Abstract
Purpose Tumour diameter, tumour height, and tumour volume are considered important prognostic indicators of survival in choroidal melanomas. In this study, we investigated the prognostic impact on survival of the easily calculated volume estimate based on the assumption of a half-rotation ellipsoid.
Methods The largest tumour diameter and tumour height were measured by ultrasound A- and B-scan in 93 patients with choroidal melanoma. Tumour volume was calculated by the half volume of a rotation ellipsoid formula, rotated around the y-axis, and compared to tumour diameter and tumour height. All parameters were correlated to the clinical outcome of the patients.

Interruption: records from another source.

-- ==== Sys2Proof/Proofs/TileRules.lean ====
section
/-! PROOF. The commands of the tiles: what issuing them and ending one leaves of the others. -/

namespace Sys2Proof.Proofs
open Sys2Proof.Machine

variable {s : State}

/-! ### The issue of commands -/

/-- A tile command without the marks of its issue and its waits. -/
def cmdCore (y : TCmd) : TCmd := { y with issued := true, behind := none, wait := none, waited := 0 }

/-- The states differ only in the marks of issue and waits of tile commands. -/
def IssueFrame (s t : State) : Prop :=
  ∃ l, t = { s with tiles := { s.tiles with cmds := l } } ∧ l.map cmdCore = s.tiles.cmds.map cmdCore

theorem IssueFrame.refl (s : State) : IssueFrame s s := ⟨s.tiles.cmds, rfl, rfl⟩

theorem IssueFrame.trans {s t u : State} (a : IssueFrame s t) (b : IssueFrame t u) : IssueFrame s u := by
  obtain ⟨l, rfl, same⟩ := a
  obtain ⟨k, rfl, same'⟩ := b
  exact ⟨k, rfl, same'.trans same⟩

theorem modCmd_issue {f : TCmd → TCmd} (same : ∀ y, cmdCore (f y) = cmdCore y) (id : Nat) : IssueFrame s (s.modCmd id f) :=
  ⟨_, rfl, map_updFirst same _⟩

theorem issueOne_issue {p : Nat} {t : State} (h : issueOne p s = some t) : IssueFrame s t := by
  obtain ⟨id, ⟨b, rfl⟩ | rfl⟩ := issueOne_marks h
  · refine modCmd_issue (fun y => ?_) id
    rfl
  · refine modCmd_issue (fun y => ?_) id
    rfl

theorem issueMore_issue (p k : Nat) (s : State) : IssueFrame s (issueMore p k s) := by
  induction k generalizing s with
  | zero => exact .refl s
  | succ k ih =>
    unfold issueMore
    split
    next t issued => exact (issueOne_issue issued).trans (ih t)
    · exact .refl s

theorem noteWait_core (y : TCmd) : cmdCore (noteWait s y) = cmdCore y := by
  unfold noteWait
  split
  · split <;> rfl
  · rfl

theorem settleCmds_issue (p : Nat) (s : State) : IssueFrame s (settleCmds p s) := by
  refine (issueMore_issue p (2 * s.tiles.cmds.length) s).trans ⟨_, rfl, ?_⟩
  rw [List.map_map]
  refine List.map_congr_left (fun y _ => ?_)
  rw [Function.comp_apply]
  split
  · exact noteWait_core y
  · rfl

theorem any_core {f : TCmd → Bool} (same : ∀ y, f (cmdCore y) = f y) {l k : List TCmd} (h : l.map cmdCore = k.map cmdCore) :
    l.any f = k.any f := by
  have through (m : List TCmd) : m.any f = (m.map cmdCore).any f := by
    rw [List.any_map]
    congr 1
    funext y
    exact (same y).symm
  rw [through, h, ← through]

theorem find?_core {f : TCmd → Bool} (same : ∀ y, f (cmdCore y) = f y) {l k : List TCmd} (h : l.map cmdCore = k.map cmdCore) :
    (l.find? f).map cmdCore = (k.find? f).map cmdCore := by
  have through (m : List TCmd) : (m.find? f).map cmdCore = (m.map cmdCore).find? f := by
    rw [List.find?_map]
    congr 2
    funext y
    exact (same y).symm
  rw [through, h, ← through]

theorem tileHeld_issue {t : State} (frame : IssueFrame s t) (n : Nat) : tileHeld t n = tileHeld s n := by
  obtain ⟨l, rfl, same⟩ := frame
  exact any_core (fun _ => rfl) same

theorem ownerDue_held {n : Nat} (held : tileHeld s n = true) : ownerDue n s = s := if_pos held

theorem ownerDue_free {n : Nat} (free : tileHeld s n = false) : ownerDue n s = s.takeShadow .tileOwner n :=
  if_neg (by simp [free])

/-! ### The end of a command -/

theorem updFirst_append {α : Type} {p : α → Bool} {f : α → α} {a b : List α} {x : α} (none_ : ∀ y ∈ a, (!p y) = true) (hit : p x = true) :
    updFirst p f (a ++ x :: b) = a ++ f x :: b := by
  induction a with
  | nil => exact if_pos hit
  | cons y a ih =>
    have pass : ¬ p y = true := by simpa using none_ y (.head _)
    rw [List.cons_append, updFirst, if_neg pass, ih fun z hz => none_ z (.tail _ hz)]
    rfl

/-- A command runs on a tile, or waits for it by number. -/
def wantsTile (n : Nat) (y : TCmd) : Bool := decide ((y.state = 1 ∧ y.tile = n) ∨ (y.state = 0 ∧ uAt y.bytes 2 1 = n))

/-- The commands after one of them has ended. -/
def doneCmds (x : TCmd) (st : Status) (word : DWord) (stats : List Nat) (l : List TCmd) : List TCmd :=
  updFirst (fun y => decide (y.id = x.id)) (fun y => { y with state := 2, status := st.code, word := word, stats := stats }) l

/-- No later command of a list starts. -/
def stopList (j : Nat) (l : List TCmd) : List TCmd := l.map (fun y => if y.job = j ∧ y.state = 0 then { y with state := 2 } else y)

/-- The commands after one of them has ended: after another status than OK no later command of its list starts. -/
def endedCmds (x : TCmd) (st : Status) (word : DWord) (stats : List Nat) (l : List TCmd) : List TCmd :=
  if st = .ok then doneCmds x st word stats l else stopList x.job (doneCmds x st word stats l)

section
variable {x : TCmd} {st : Status} {word : DWord} {stats : List Nat} {l : List TCmd}

theorem stopList_find {j : Nat} (found : l.find? (fun y => decide (y.id = x.id)) = some x) (over_ : x.state ≠ 0) :
    (stopList j l).find? (fun y => decide (y.id = x.id)) = some x := by
  have mapped : (fun y : TCmd => decide ((if y.job = j ∧ y.state = 0 then { y with state := 2 } else y).id = x.id)) =
      fun y => decide (y.id = x.id) := by
    funext y
    split <;> rfl
  rw [stopList, List.find?_map, Function.comp_def, mapped, found, Option.map_some, if_neg fun h => over_ h.2]

/-- The command itself has ended with the status. -/
theorem endedCmds_self (found : l.find? (fun y => decide (y.id = x.id)) = some x) :
    (endedCmds x st word stats l).find? (fun y => decide (y.id = x.id)) =
      some { x with state := 2, status := st.code, word := word, stats := stats } := by
  have done : (doneCmds x st word stats l).find? (fun y => decide (y.id = x.id)) =
      some { x with state := 2, status := st.code, word := word, stats := stats } := by
    obtain ⟨hit, a, b, rfl, before⟩ := List.find?_eq_some_iff_append.mp found
    unfold doneCmds
    rw [updFirst_append before hit, List.find?_append, List.find?_eq_none.mpr (fun y hy => by simpa using before y hy)]
    simp
  unfold endedCmds
  split
  · exact done
  · exact stopList_find (x := { x with state := 2, status := st.code, word := word, stats := stats }) done (Nat.succ_ne_zero 1)

theorem wantsTile_ended {n : Nat} {y : TCmd} (over_ : y.state = 2) : wantsTile n y = false := by
  simp [wantsTile, over_]

theorem stopList_free {n j : Nat} (free : ∀ y ∈ l, wantsTile n y = false) : ∀ y ∈ stopList j l, wantsTile n y = false := by
  intro y hy
  obtain ⟨z, hz, rfl⟩ := List.mem_map.mp hy
  split
  · exact wantsTile_ended rfl
  · exact free z hz

/-- Where no other command runs on a tile or waits for it, none does after the end. -/
theorem endedCmds_free {n : Nat} (found : l.find? (fun y => decide (y.id = x.id)) = some x) (alone : l.filter (wantsTile n) = [x]) :
    ∀ y ∈ endedCmds x st word stats l, wantsTile n y = false := by
  have done : ∀ y ∈ doneCmds x st word stats l, wantsTile n y = false := by
    obtain ⟨hit, a, b, rfl, before⟩ := List.find?_eq_some_iff_append.mp found
    have own : x ∈ (a ++ x :: b).filter (wantsTile n) := by
      rw [alone]
      exact List.mem_singleton_self x
    have holds : wantsTile n x = true := (List.mem_filter.mp own).2
    rw [List.filter_append, List.filter_cons_of_pos holds] at alone
    have lengths := congrArg List.length alone
    rw [List.length_append, List.length_cons, List.length_singleton] at lengths
    have none_ {k : List TCmd} (empty : (k.filter (wantsTile n)).length = 0) {y : TCmd} (hy : y ∈ k) : wantsTile n y = false :=
      Bool.eq_false_iff.mpr (List.filter_eq_nil_iff.mp (List.length_eq_zero_iff.mp empty) y hy)
    intro y hy
    rw [doneCmds, updFirst_append before hit] at hy
    obtain hy | hy := List.mem_append.mp hy
    · exact none_ (by omega) hy
    obtain rfl | hy := List.mem_cons.mp hy
    · exact wantsTile_ended rfl
    · exact none_ (by omega) hy
  unfold endedCmds
  split
  · exact done
  · exact stopList_free done
end

theorem tileHeld_none {n : Nat} (free : ∀ y ∈ s.tiles.cmds, wantsTile n y = false) : tileHeld s n = false := by
  unfold tileHeld
  rw [List.any_eq_false]
  intro y hy held
  have := free y hy
  simp only [wantsTile, decide_eq_false_iff_not] at this
  simp only [Bool.or_eq_true, Bool.and_eq_true, decide_eq_true_eq] at held
  rcases held with on | ⟨⟨waits, _⟩, _⟩
  · exact this (.inl on)
  · exact this (.inr waits)

/-- Fields in force and credits of the pool change; nothing else does. -/
def PoolFrame (s t : State) : Prop :=
  ∃ a c, t = { s with fields := { s.fields with act := a }, tiles := { s.tiles with credit := c } }

theorem PoolFrame.refl (s : State) : PoolFrame s s := ⟨s.fields.act, s.tiles.credit, rfl⟩

theorem PoolFrame.trans {s t u : State} (a : PoolFrame s t) (b : PoolFrame t u) : PoolFrame s u := by
  obtain ⟨_, _, rfl⟩ := a
  obtain ⟨_, _, rfl⟩ := b
  exact ⟨_, _, rfl⟩

theorem takeShadow_pool (n : FName) (i : Nat) : PoolFrame s (s.takeShadow n i) := ⟨_, s.tiles.credit, rfl⟩

theorem poolIdle_pool (s : State) : PoolFrame s (poolIdle s) := by
  unfold poolIdle
  split
  · obtain ⟨a, taken⟩ := takeShadows_eq (s := s) .tileShare
    unfold poolRound
    dsimp only
    rw [taken]
    exact ⟨_, _, rfl⟩
  · exact .refl s

theorem ownerDue_pool (n : Nat) (s : State) : PoolFrame s (ownerDue n s) := by
  unfold ownerDue
  split
  · exact .refl s
  · exact takeShadow_pool ..

/-- A job of a slot, not of a command, is not forgotten by the end of a command. -/
theorem endJob_ofSlot {j : TJob} (ctx : j.ctx = none) (slot : j.slot.isSome = true) : endJob j s = s := by
  have none_ : j.slot.isNone = false := by
    rw [← Option.not_isSome, slot]
    rfl
  unfold endJob
  rw [ctx, none_]
  rfl

/-- The end of a command of a slot's list: the others of its partition settle, its tile's owner takes effect, and an idle pool
ends its round. -/
theorem endCmd_ofSlot {x : TCmd} {st : Status} {word : DWord} {stats : List Nat}
    (ofSlot : ∀ j ∈ s.tiles.jobs, j.id = x.job → j.ctx = none ∧ j.slot.isSome = true) :
    ∃ u, IssueFrame (s.setCmds (endedCmds x st word stats s.tiles.cmds)) u ∧
      endCmd x st word stats s = poolIdle (ownerDue (if x.state = 1 then x.tile else uAt x.bytes 2 1) u) := by
  refine ⟨settleCmds x.part (s.setCmds (endedCmds x st word stats s.tiles.cmds)), settleCmds_issue .., ?_⟩
  have cmds : (let t := s.modCmd x.id (fun y => { y with state := 2, status := st.code, word := word, stats := stats })
      if st = .ok then t else t.setCmds (t.tiles.cmds.map (fun y => if y.job = x.job ∧ y.state = 0 then { y with state := 2 } else y))) =
      s.setCmds (endedCmds x st word stats s.tiles.cmds) := by
    unfold endedCmds
    dsimp only
    split <;> rfl
  unfold endCmd
  dsimp only at cmds ⊢
  rw [cmds]
  generalize (if x.state = 1 then x.tile else uAt x.bytes 2 1) = n
  have jobs : (ownerDue n (settleCmds x.part (s.setCmds (endedCmds x st word stats s.tiles.cmds)))).tiles.jobs = s.tiles.jobs := by
    obtain ⟨a, c, pool⟩ := ownerDue_pool n (settleCmds x.part (s.setCmds (endedCmds x st word stats s.tiles.cmds)))
    obtain ⟨l, issue, _⟩ := settleCmds_issue x.part (s.setCmds (endedCmds x st word stats s.tiles.cmds))
    rw [pool, issue]
    rfl
  split
  next j found =>
    obtain ⟨ctx, slot⟩ := ofSlot j (jobs ▸ List.mem_of_find?_eq_some found) (by simpa using List.find?_some found)
    rw [endJob_ofSlot ctx slot]
  · rfl

end Sys2Proof.Proofs
end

Results At the time of diagnosis, the mean diameter was 10.4 mm (range 4.1–18.9 mm), and the mean height was 5.7 mm (range 1.74–14.9 mm). The range of the calculated tumour volume was between 11 and 628 mm3 (mean volume 190 mm3). Among all patients, distant metastases occurred in 10 patients (10.8%). In a univariate approach using Mantel–Haenszel log-rank test, the calculated tumour volume at the time of diagnosis was the best prognostic indicator of survival followed by tumour diameter and tumour height (P=0.028). When tumour volume, horizontal and vertical tumour diameter, age, sex, and primary tumour therapy were considered in a multivariate approach using Cox proportional Hazard model, only tumour volume turned out as a significant prognostic parameter (P=0.001).
Conclusions Calculated tumour volume is a better prognostic indicator of survival of patients with choroidal melanomas than the largest tumour diameter and tumour height, and might be established in daily routine.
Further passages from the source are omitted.